Worse then his alternately condescending and butt-kissing tone, however, is the uncomfortable way in which the comedic and solemn mingle. He shows admirable restraint by allowing the security footage of the Columbine massacre to stand on its own, with no music or voice-over commentary to suck up the powerful visual impact. As well, it would take a man much stronger than myself not to laugh at the short cartoon produced courtesy of South Park conspirators, Matt Stone and Trey Parker. But Moore's encounter with Charlton Heston, particularly in the movie's final scene, is a strong contender for the most embarrassing moment in the whole history of cinema. It is so contrived a gesture, so desperate in its attempt to simultaneously move the audience and guilt-trip Heston, that it achieves none of these goals and in the process exploits a young girl's death. Given where Moore places the picture of the young girl, we realize that his intention was never to make Heston think about his insensitivity. Lost of its fraudulent practical and didactic design, the gesture is reduced to an empty ploy that is dishonest, insensitive, and pretentious.

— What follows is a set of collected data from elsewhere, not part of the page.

@[simp] theorem State.path_ackOver (s : State) (a1 a2) : (State.ackOver s a1 a2).path = s.path := by
  simp only [State.ackOver, State.path_modDn]

@[simp] theorem State.path_satisfy (s : State) (a1 a2) : (State.satisfy s a1 a2).path = s.path := by
  unfold State.satisfy
  repeat' first
    | with_reducible rfl
    | simp only [State.path_modX, State.path_farEnd, apply_ite State.path, ite_self]
    | split

@[simp] theorem State.path_joinAck (s : State) (a1 a2) : (State.joinAck s a1 a2).path = s.path := by
  unfold State.joinAck
  repeat' first
    | with_reducible rfl
    | simp only [State.path_queueAckFor, State.path_modX, State.path_foldl, apply_ite State.path, ite_self, implies_true]
    | split

@[simp] theorem State.path_satisfyAll (s : State) (a1 a2 a3) : (State.satisfyAll s a1 a2 a3).path = s.path := by
  simp only [State.satisfyAll, State.path_satisfy, State.path_farEnd, State.path_ackCloses, State.path_joinAck, State.path_foldl, apply_ite
      State.path, ite_self, implies_true]

@[simp] theorem State.path_deliver (s : State) (a1 a2 a3) : (State.deliver s a1 a2 a3).path = s.path := by
  simp only [State.deliver, State.path_modDn, State.path_incF, State.path_attnEvent, State.path_satisfyAll, apply_ite State.path, ite_self]

@[simp] theorem State.path_storm (s : State) (a1) : (State.storm s a1).path = s.path := by
  simp only [State.storm, State.path_incF, State.path_modDn, State.path_attnEvent, apply_ite State.path, ite_self]

@[simp] theorem State.path_attnSample (s : State) (a1 a2 a3 a4) : (State.attnSample s a1 a2 a3 a4).path = s.path := by
  unfold State.attnSample
  repeat' first
    | with_reducible rfl
    | simp only [State.path_modDn, State.path_deliver, State.path_storm, State.path_incF, apply_ite State.path, ite_self]
    | split

@[simp] theorem State.path_unmute (s : State) (a1) : (State.unmute s a1).path = s.path := by
  simp only [State.unmute, State.path_modDn]

@[simp] theorem State.path_ackWrite (s : State) (a1 a2) : (State.ackWrite s a1 a2).path = s.path := by
  unfold State.ackWrite
  repeat' first
    | with_reducible rfl
    | simp only [State.path_queueAck, State.path_ackCloses, apply_ite State.path, ite_self]
    | split

@[simp] theorem State.path_digestStep (s : State) (a1 a2) : (State.digestStep s a1 a2).path = s.path := by
  simp only [State.digestStep, State.path_incF, State.path_instWrite, State.path_modDn, apply_ite State.path, ite_self]

theorem State.path_execAttnInterval (s : State)  : ∀ t, (execAttnInterval s) = .next t → t.path = s.path := by
  intro t h
  unfold execAttnInterval at h
  rw [← Host.Outcome.next.inj h]; simp only [State.path_start, State.path_with, apply_ite State.path, ite_self]

theorem State.path_execWaitAttnTimeout (s : State) (a1) : ∀ t, (execWaitAttnTimeout a1 s) = .next t → t.path = s.path := by
  intro t h
  unfold execWaitAttnTimeout at h
  try dsimp only at h
  rw [← Host.Outcome.next.inj h]
  repeat' first
    | with_reducible rfl
    | simp only [State.path_start, State.path_farEnd, State.path_fail, State.path_modX, apply_ite State.path, ite_self]
    | split

@[simp] theorem State.path_malformed (s : State) (a1) : (State.malformed s a1).path = s.path := by
  simp only [State.malformed, State.path_incF]

@[simp] theorem State.path_crcBad (s : State) (a1) : (State.crcBad s a1).path = s.path := by
  simp only [State.crcBad, State.path_raise, State.path_incF, State.path_exUse]

@[simp] theorem State.path_closeDaddr (s : State) (a1 a2) : (State.closeDaddr s a1 a2).path = s.path := by
  simp only [State.closeDaddr, State.path_modDaddr]

@[simp] theorem State.path_returnGrains (s : State) (a1) : (State.returnGrains s a1).path = s.path := by
  unfold State.returnGrains
  repeat' first
    | with_reducible rfl
    | simp only [State.path_modOp, apply_ite State.path, ite_self]
    | split

@[simp] theorem State.path_readGrains (s : State) (a1) : (State.readGrains s a1).path = s.path := by
  unfold State.readGrains
  repeat' first
    | with_reducible rfl
    | simp only [State.path_modOp, apply_ite State.path, ite_self]
    | split

@[simp] theorem State.path_endAtPiece (s : State) (a1 a2 a3 a4 a5) : (State.endAtPiece s a1 a2 a3 a4 a5).path = s.path := by
  simp only [State.endAtPiece, State.path_farEnd, State.path_modOp, State.path_fail]

@[simp] theorem State.path_hostErr (s : State) (a1 a2 a3) : (State.hostErr s a1 a2 a3).path = s.path := by
  simp only [State.hostErr, State.path_modX, State.path_modEntry, apply_ite State.path, ite_self]

@[simp] theorem State.path_pushHost (s : State) (a1) : (State.pushHost s a1).path = s.path := by
  unfold State.pushHost
  repeat' first
    | with_reducible rfl
    | simp only [State.path_readGrains, State.path_instWrites, State.path_modX, State.path_modOp, State.path_hostErr, apply_ite State.path,
        ite_self]
    | split

@[simp] theorem State.path_sendChunk (s : State) (a1 a2) : (State.sendChunk s a1 a2).path = s.path := by
  simp only [State.sendChunk, State.path_addBlock, State.path_with]

@[simp] theorem State.path_serve (s : State) : (State.serve s).path = s.path := by
  unfold State.serve
  dsimp only
  split
  · rw [State.path_foldl _ _ _ fun s u => by split <;> simp only [State.path_sendChunk], State.path_draw]
  · rfl

@[simp] theorem State.path_flowRead (s : State) (a1) : (State.flowRead s a1).path = s.path := by
  unfold State.flowRead
  repeat' first
    | with_reducible rfl
    | simp only [State.path_modX, State.path_serve, State.path_pushHost, apply_ite State.path]
    | split

@[simp] theorem State.path_goOn (s : State) (a1) : (State.goOn s a1).path = s.path := by
  unfold State.goOn
  repeat' first
    | with_reducible rfl
    | simp only [State.path_nextPiece, State.path_enqueueOp, State.path_serve, State.path_farEnd, apply_ite State.path, ite_self]
    | split

@[simp] theorem State.path_startPieces (s : State) (a1) : (State.startPieces s a1).path = s.path := by
  unfold State.startPieces
  split <;> simp only [State.path_goOn, State.path_modOp, State.path_judgeAll]

@[simp] theorem State.path_readCross (s : State) (a1 a2 a3) : (State.readCross s a1 a2 a3).path = s.path := by
  unfold State.readCross
  repeat' first
    | with_reducible rfl
    | simp only [State.path_addXfer, apply_ite State.path, ite_self]
    | split
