-- ==== Sys2Proof/Laws/Form.lean ====
section
/-! SUPPORT. The BCS operations that act on the register path: each keeps its form (`State.inForm`) and takes no command from the queue. -/

namespace Sys2Proof.Machine.State

/-- The form of the register path is kept; the queue of commands and the crossing are as before, and a strobe in progress goes on. -/
def formKept (s t : State) : Prop :=
  (s.inForm → t.inForm) ∧ t.pending = s.pending ∧ t.slowQ = s.slowQ ∧ (s.strobe.mask.isSome → t.strobe.mask.isSome)

theorem formKept_refl (s : State) : s.formKept s := ⟨id, rfl, rfl, id⟩
theorem formKept.trans {s t u : State} (h : s.formKept t) (g : t.formKept u) : s.formKept u := 
  ⟨g.1 ∘ h.1, g.2.1.trans h.2.1, g.2.2.1.trans h.2.2.1, g.2.2.2 ∘ h.2.2.2⟩
theorem formKept_of_path {s t : State} (h : t.path = s.path) : s.formKept t :=
  ⟨(inForm_congr h).mpr, congrArg Path.pending h, congrArg Path.slowQ h, fun m => by rw [show t.strobe = s.strobe from congrArg Path.strobe h]; exact m⟩

theorem formKept_strobeStart (s : State) (v : Word) : s.formKept (s.strobeStart v) := by
  unfold strobeStart
  split
  · exact formKept_of_path (path_setF _ _ _ _)
  · refine ⟨fun ⟨h1, h2, h3, _, _, h6⟩ => ⟨h1, h2, h3, ?_, ?_, h6⟩, rfl, rfl, fun _ => rfl⟩
    · intro m hm
      rw [← Option.some.inj hm]
      exact Nat.mod_lt _ (by decide)
    · intro hm; cases hm

/-- A map of pending halves with sorted keys may replace the old one. -/
theorem formKept_keyPend (s : State) {m : FMap KeyPend} (h : FMap.sorted s.keyPend = true → FMap.sorted m = true) :
    s.formKept { s with keyPend := m } :=
  ⟨fun ⟨h1, h2, h3, h4, h5, h6, h7⟩ => ⟨h1, h2, h3, h4, h5, h h6, h7⟩, rfl, rfl, id⟩

theorem formKept_writeEffect (s : State) (a : Acc) (id : RegId) (i : Nat) (v : Word) : s.formKept (s.writeEffect a id i v) := by
  unfold writeEffect
  split
  all_goals first
    | exact formKept_strobeStart _ _
    | (refine formKept_of_path ?_; simp; done)
    | (refine formKept_of_path ?_; split <;> simp)

theorem strobeStart_isSome (s : State) (v : Word) : (s.strobeStart v).strobe.mask.isSome := by
  unfold strobeStart
  split
  · next h => rw [show (s.setF Fld.updErr_overrun 1).strobe = s.strobe from congrArg Path.strobe (path_setF s Fld.updErr_overrun 1 0)]; exact h
  · rfl

theorem formKept_writeReg (s : State) (a : Acc) (id : RegId) (i : Nat) (v : Word) (viol : Bool) : s.formKept (s.writeReg a id i v viol) := by
  unfold writeReg
  extract_lets u
  exact (formKept_of_path (by simp only [u, apply_ite State.path, path_lockViol, ite_self])).trans (formKept_writeEffect _ _ _ _ _)

theorem formKept_writeAlias (s : State) (a : Acc) (k : AliasKind) (id : RegId) (i : Nat) (v : Word) (viol : Bool) :
    s.formKept (s.writeAlias a k id i v viol) := by
  unfold writeAlias
  split
  · exact formKept_refl s
  · exact formKept_writeReg _ _ _ _ _ _

theorem formKept_breakPending (s : State) (base : Nat) : s.formKept (s.breakPending base) := by
  unfold breakPending
  split
  · exact formKept_refl s
  · exact (formKept_keyPend s (FMap.sorted_del base)).trans (formKept_of_path (path_keyFail _ _ _))

theorem formKept_keyStray (s : State) (a : Acc) (base off : Nat) (first : Bool) : s.formKept (s.keyStray a base off first) := by
  unfold keyStray
  extract_lets u
  have hu : s.formKept u := by
    unfold u
    split
    · split
      · exact formKept_breakPending _ _
      · exact formKept_keyPend s (FMap.sorted_del base)
    · exact formKept_refl s
  exact hu.trans (formKept_of_path (path_keyFail _ _ _))

theorem formKept_keyFirst (s : State) (a : Acc) (base off : Nat) (v : Word) : s.formKept (s.keyFirst a base off v) :=
  (formKept_breakPending s base).trans (formKept_keyPend _ (FMap.sorted_put base _))

theorem formKept_keySecond (s : State) (a : Acc) (base : Nat) (id : RegId) (i : Nat) (v : Word) : s.formKept (s.keySecond a base id i v) := by
  unfold keySecond
  extract_lets off
  split
  · exact formKept_of_path (path_keyFail _ _ _)
  · split
    · exact (formKept_breakPending _ _).trans (formKept_of_path (path_keyFail _ _ _))
    · refine (formKept_keyPend s (FMap.sorted_del base)).trans (formKept_of_path ?_)
      split
      · exact path_keyFail _ _ _
      · split
        · exact path_keyFail _ _ _
        · exact path_keyEffect _ _ _ _

theorem formKept_writeWord (s : State) (a : Acc) (off : Nat) (v : Word) (viol : Bool) : s.formKept (s.writeWord a off v viol) := by
  unfold writeWord
  extract_lets base
  split
  · split
    · split
      · exact formKept_keyStray _ _ _ _ _
      · exact formKept_keyFirst _ _ _ _ _
    · split
      · exact (formKept_breakPending _ _).trans (formKept_writeReg _ _ _ _ _ _)
      · split
        · exact formKept_of_path (path_setF _ _ _ _)
        · exact formKept_refl s
  · split
    · exact formKept_keyStray _ _ _ _ _
    · split
      · exact (formKept_breakPending _ _).trans (formKept_writeAlias _ _ _ _ _ _ _)
      · exact formKept_of_path (path_setF _ _ _ _)
  · split
    · exact formKept_keyStray _ _ _ _ _
    · exact formKept_keySecond _ _ _ _ _ _
  · exact formKept_keyStray _ _ _ _ _
  all_goals exact formKept_refl s

theorem formKept_bcsWrite (s : State) (r : BcsReq) : s.formKept (s.bcsWrite r) := by
  unfold bcsWrite
  split
  · exact formKept_of_path (path_wttWrite _ _ _ _)
  · exact formKept_of_path (path_dvtWrite _ _ _ _)
  · extract_lets v t
    split
    · exact (formKept_writeWord _ _ _ _ _).trans (formKept_writeWord _ _ _ _ _)
    · exact formKept_writeWord _ _ _ _ _

/-- A write of UPD_STROBE that is performed leaves a strobe in progress. -/
theorem bcsWrite_strobe (s : State) (r : BcsReq) (h : isStrobe r = true) : (s.bcsWrite r).strobe.mask.isSome := by
  obtain ⟨_, i, ht⟩ : r.wr = true ∧ ∃ i, targetAt r.off = .reg .updStrobe i := by
    unfold isStrobe at h
    split at h
    · rename_i i e; exact ⟨by simpa using h, i, e⟩
    · simp at h
  have hs : ∀ v viol, (s.writeWord r.acc r.off v viol).strobe.mask.isSome := by
    intro v viol
    unfold writeWord
    rw [ht]
    have hr : s.reaches r.acc .updStrobe i = true := rfl
    simp only [hr, show RegId.updStrobe.row.keyed = false from rfl]
    simp only [Bool.false_eq_true, if_false, if_true]
    unfold writeReg writeEffect
    exact strobeStart_isSome _ _
  unfold bcsWrite
  rw [ht]
  dsimp only
  split
  · exact (formKept_writeWord _ _ _ _ _).2.2.2 (hs _ _)
  · exact hs _ _

/-- As `formKept`, where the crossing or the waiting accesses may change. -/
def bcsKept (s t : State) : Prop := (s.inForm → t.inForm) ∧ t.pending = s.pending

theorem bcsKept.trans {s t u : State} (h : s.bcsKept t) (g : t.bcsKept u) : s.bcsKept u := ⟨g.1 ∘ h.1, g.2.trans h.2⟩
theorem bcsKept_of_formKept {s t : State} (h : s.formKept t) : s.bcsKept t := ⟨h.1, h.2.1⟩
theorem bcsKept_of_path {s t : State} (h : t.path = s.path) : s.bcsKept t := bcsKept_of_formKept (formKept_of_path h)

theorem bcsKept_finishBcs (s : State) (r : BcsReq) (res : BcsRes) (h : ∀ b, reqBlock r = some b → slowBlock b = true → s.slowQ.length < 32) :
    s.bcsKept (s.finishBcs r res) := by
  unfold finishBcs
  split
  · next b hb =>
    split
    · next hs =>
      have hl := h b hb hs
      refine ⟨fun ⟨h1, _, h3, h4⟩ => ⟨h1, ?_, ?_, h4⟩, rfl⟩
      · rw [List.length_append]; exact Nat.succ_le_of_lt hl
      · intro x hx
        rcases List.mem_append.mp hx with hx | hx
        · exact h3 x hx
        · rw [List.mem_singleton.mp hx]; exact ⟨b, hb, hs⟩
    · exact bcsKept_of_path (path_respond _ _ _)
  · exact bcsKept_of_path (path_respond _ _ _)

theorem bcsKept_bcsPerform (s : State) (r : BcsReq) (h : ∀ b, reqBlock r = some b → slowBlock b = true → s.slowQ.length < 32) :
    s.bcsKept (s.bcsPerform r) := by
  unfold bcsPerform
  split
  · extract_lets u
    have hu : s.formKept u := formKept_bcsWrite _ _
    split
    · next hs =>
      refine (bcsKept_of_formKept hu).trans ⟨fun ⟨h1, h2, h3, h4, _, h6⟩ => ⟨h1, h2, h3, h4, fun hm => ?_, h6⟩, rfl⟩
      have := bcsWrite_strobe s r hs.1
      rw [show (s.bcsWrite r).strobe.mask = none from hm] at this
      cases this
    · exact (bcsKept_of_formKept hu).trans (bcsKept_finishBcs _ _ _ fun b hb hs => by rw [hu.2.2.1]; exact h b hb hs)
  · extract_lets x
    have hx : x.2.path = s.path := path_readBytes _ _ _ _
    exact (bcsKept_of_path hx).trans (bcsKept_finishBcs _ _ _ fun b hb hs => by
      rw [show x.2.slowQ = s.slowQ from congrArg Path.slowQ hx]; exact h b hb hs)

theorem bcsKept_bcsDenied (s : State) (r : BcsReq) (h : ∀ b, reqBlock r = some b → slowBlock b = true → s.slowQ.length < 32) :
    s.bcsKept (s.bcsDenied r) := by
  unfold bcsDenied
  split
  · exact bcsKept_finishBcs _ _ _ h
  · extract_lets x
    have hx : x.2.path = s.path := path_readBytes _ _ _ _
    exact (bcsKept_of_path hx).trans (bcsKept_finishBcs _ _ _ fun b hb hs => by
      rw [show x.2.slowQ = s.slowQ from congrArg Path.slowQ hx]; exact h b hb hs)

/-- An access that need not wait finds room in the crossing, where it needs it. -/
theorem room_of_mustWait {s : State} {before : List BcsReq} {r : BcsReq} (h : s.mustWait before r = false) (hf : formCause r = none) :
    ∀ b, reqBlock r = some b → slowBlock b = true → s.slowQ.length < 32 := by
  intro b hb hs
  unfold mustWait selfHeld at h
  rw [hf, hb] at h
  simp only [hs, Bool.or_eq_false_iff, Bool.and_eq_false_iff, Bool.true_and] at h
  rcases h.2 with h | h
  · cases h
  · simpa using h.1.2

theorem bcsKept_bcsDo (s : State) {before : List BcsReq} {r : BcsReq} (h : s.mustWait before r = false) : s.bcsKept (s.bcsDo r) := by
  unfold bcsDo
  extract_lets u
  have hu : u.path = s.path := path_leaveBuffer _ _
  refine (bcsKept_of_path hu).trans ?_
  split
  · exact bcsKept_of_path (path_bcsRefuse _ _ _)
  · exact bcsKept_of_path (path_bcsRefuse _ _ _)
  · next b hf hb =>
    have hr : ∀ b, reqBlock r = some b → slowBlock b = true → u.slowQ.length < 32 := by
      rw [show u.slowQ = s.slowQ from congrArg Path.slowQ hu]; exact room_of_mustWait h hf
    split
    · exact bcsKept_of_path (path_bcsRefuse _ _ _)
    · split
      · exact bcsKept_bcsPerform _ _ hr
      · exact bcsKept_of_path ((path_bcsRefuse _ _ _).trans (path_gateReport _ _ _ _ _ _ _))
      · have hg : (u.gateReport gCtl (accIdent r.acc) ‹Nat› .deny).path = u.path := path_gateReport _ _ _ _ _ _ _
        exact (bcsKept_of_path hg).trans (bcsKept_bcsDenied _ _ fun b hb hs => by
          rw [show (u.gateReport gCtl (accIdent r.acc) _ .deny).slowQ = u.slowQ from congrArg Path.slowQ hg]; exact hr b hb hs)

theorem bcsKept_drainGo (kept rs : List BcsReq) (s : State) : s.bcsKept (drainGo kept rs s) := by
  induction rs generalizing kept s with
  | nil => exact ⟨id, rfl⟩
  | cons r rs ih =>
    unfold drainGo
    split
    · exact ih _ _
    · next h => exact (bcsKept_bcsDo s (by simpa using h)).trans (ih _ _)

theorem bcsKept_drain (s : State) : s.bcsKept s.drain := bcsKept_drainGo _ _ _

theorem bcsKept_bcsArrive (s : State) (r : BcsReq) : s.bcsKept (s.bcsArrive r) := by
  unfold bcsArrive
  extract_lets u
  have hu : s.bcsKept u := bcsKept_of_path <| (path_bcsWakes _ _).trans (by split <;> simp only [path_raise, path_exUse])
  refine hu.trans ?_
  split
  · exact ⟨id, rfl⟩
  · next h =>
    have hd : u.bcsKept (u.bcsDo r) := bcsKept_bcsDo u (by simpa using h)
    split
    · exact hd
    · exact hd.trans (bcsKept_drain _)

/-- A BCS access that goes on keeps the form of the register path, and takes no command from the queue. -/
theorem bcsKept_bcsRun {s t : State} {r : BcsReq} (h : s.bcsRun r = .next t) : s.bcsKept t := by
  unfold bcsRun at h
  split at h
  · rw [← Host.Outcome.next.inj h]; exact ⟨id, rfl⟩
  · split at h
    · exact nomatch h
    · rw [← Host.Outcome.next.inj h]; exact bcsKept_bcsArrive _ _

end Sys2Proof.Machine.State
end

When Moore is practical, such as when he enlists the aid of two boys shot at Columbine High to convince K-Mart execs to discontinue their sale of bullets, he is also confusing. His achievement is laudable, but its inclusion in the film is questionable. Does he want to show that corporate reform is possible? Is it self-congratulatory? Exploitative? I'd like to think it's a little bit of each, not to mention corny. It actually brings to mind an article by the late Dwight Macdonald, “The Invisible Poor,” which was a somewhat dry roundup of facts on America's needy. The piece, which ran in The New Yorker in 1963, somehow made its way into the hands of White House higher-ups, prompting an official declaration of war against poverty. Now, what results were yielded from said war I don't know, but my point is that what is uninteresting aesthetically can often be effective in other ways. But a movie should above all be pleasurable. For once, Moore's moral and aesthetic stance is made somewhat ambiguous.

Synopsis be damned. Bowling For Columbine is a film that's all heart, no scruples. You decide.